Blair is the Queen’s opposite, not just because he is a liberal and a modernizer, but because he lives in a world of symbols. He is a politician too. He grasps that Diana (like Churchill) has become a symbol, perceives the threat that poses to the monarchy, and understands the public want their Queen to be a symbol too (of mourning.)
The Queen, however, bucks against all that. (For the full significance of the pun see below.) First, for her Diana, like Churchill, was not a symbol but a real person (and a real nuisance.) Second, her own queenhood is very real, and not symbolic. After all, you can’t spell “reality” without “real” (or royal.) (Okay, I’ll stop that.)

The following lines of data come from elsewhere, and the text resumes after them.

@[simp] theorem State.ropeFrame_pending (s : State) (link : Nat) :
    (State.ropeFrame s link).pending = s.pending := by
  simp [State.ropeFrame]
@[simp] theorem State.ropeDiscard_pending (s : State) (link : Nat) :
    (State.ropeDiscard s link).pending = s.pending := by
  simp [State.ropeDiscard]
@[simp] theorem State.ropeReceive_pending (s : State) (link : Nat) (ok : Bool) (f : State → State) (hf : ∀ (y0 : State),
    (f y0).pending = y0.pending) :
    (State.ropeReceive s link ok f).pending = s.pending := by
  simp [State.ropeReceive, hf]
@[simp] theorem State.becomeLead_pending (s : State) : (State.becomeLead s).pending = s.pending := by simp [State.becomeLead]
@[simp] theorem State.becomeSecond_pending (s : State) : (State.becomeSecond s).pending = s.pending := by simp [State.becomeSecond]
@[simp] theorem State.exchange_pending (s : State) : (State.exchange s).pending = s.pending := by simp [State.exchange]
@[simp] theorem State.becomeStandby_pending (s : State) :
    (State.becomeStandby s).pending = s.pending := by
  simp [State.becomeStandby]
@[simp] theorem State.compareDigests_pending (s : State) :
    (State.compareDigests s).pending = s.pending := by
  simp [State.compareDigests]
@[simp] theorem State.releaseBeat_pending (s : State) : (State.releaseBeat s).pending = s.pending := by simp [State.releaseBeat]

end Sys2Proof.Machine

/-! ### Machine/RopeRows -/

namespace Sys2Proof.Machine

The battle of wills between her and Blair turns into a clash of ideas, a Hegelian struggle between two irreconcilable world views, which after a monumental. . .
Well, no. It’s not that kind of movie.
What happens to both is a deus ex machina. The queen sees a deer. A male deer. In the rays of golden sun. (Okay, enough!) The deer is symbolic of something. (Probably the queen herself, since it is being hunted on grounds of her own estate by her dense husband and grandchildren.) (Interesting how while a director cannot say “She is exciting,” or “He is funny,” or “The day is long,” he can say “The deer is symbolic” simply by shooting it a certain way [with the camera of course.])
Anyway, the deer does not make it. The Queen sees its carcass hanging in an adjacent hunting club, and has a personal epiphany about what it’s like to lose a symbol, goes on TV and gives a nice little speech.
Tony Blair has to wait a few years for his epiphany, but we all know it’s coming. The symbolism of weapons of mass destruction will get trumped by the reality of their non-existence (for the British public, at least.) Seeing into the future (a crown can really put your thoughts in perspective), the Queen informs him, “They’ll turn on you too.” Oh, snap! Ah, the prerogative of hindsight.
Then they go on a stroll for a chat as if nothing happened.
And actually, nothing did.
Gael Garcia Bernal, one of the stars of Babel (and Science of Sleep, Y Tu Mama Tambien, and The Motorcycle Diaries) gave an interview on NPR on Friday that put a lot of these things into focus for me. Here’s what he said (almost word for word): “As someone in a poor country, every action you take is political. You go out on the street or not--that’s political. Where you go to buy stuff--that’s political too. You can’t help but be political.”
So true. The rich can buy reality; the poor have to settle for symbolism. But as a FILM DIRECTOR from a poor country, how can you make the reality of your movie symbolic? How do you draw all those parallels without resorting to rhetoric (giving speeches)?
You can twist the reality of the story into a pretzel, so different bits of it can signify the whole. Yes, the connections are arbitrary, but look at the larger meaning! (This time it has something to do with loving your children.)
If you want a gifted filmmaker to connect all the dots for you so you don’t have to, by all means, see Babel.
You’ll see terrific performances, great cinematography, another wonderful score by the master of the ronrocco Santoallalo.
And if you come out feeling a little bit used, well. . .me too.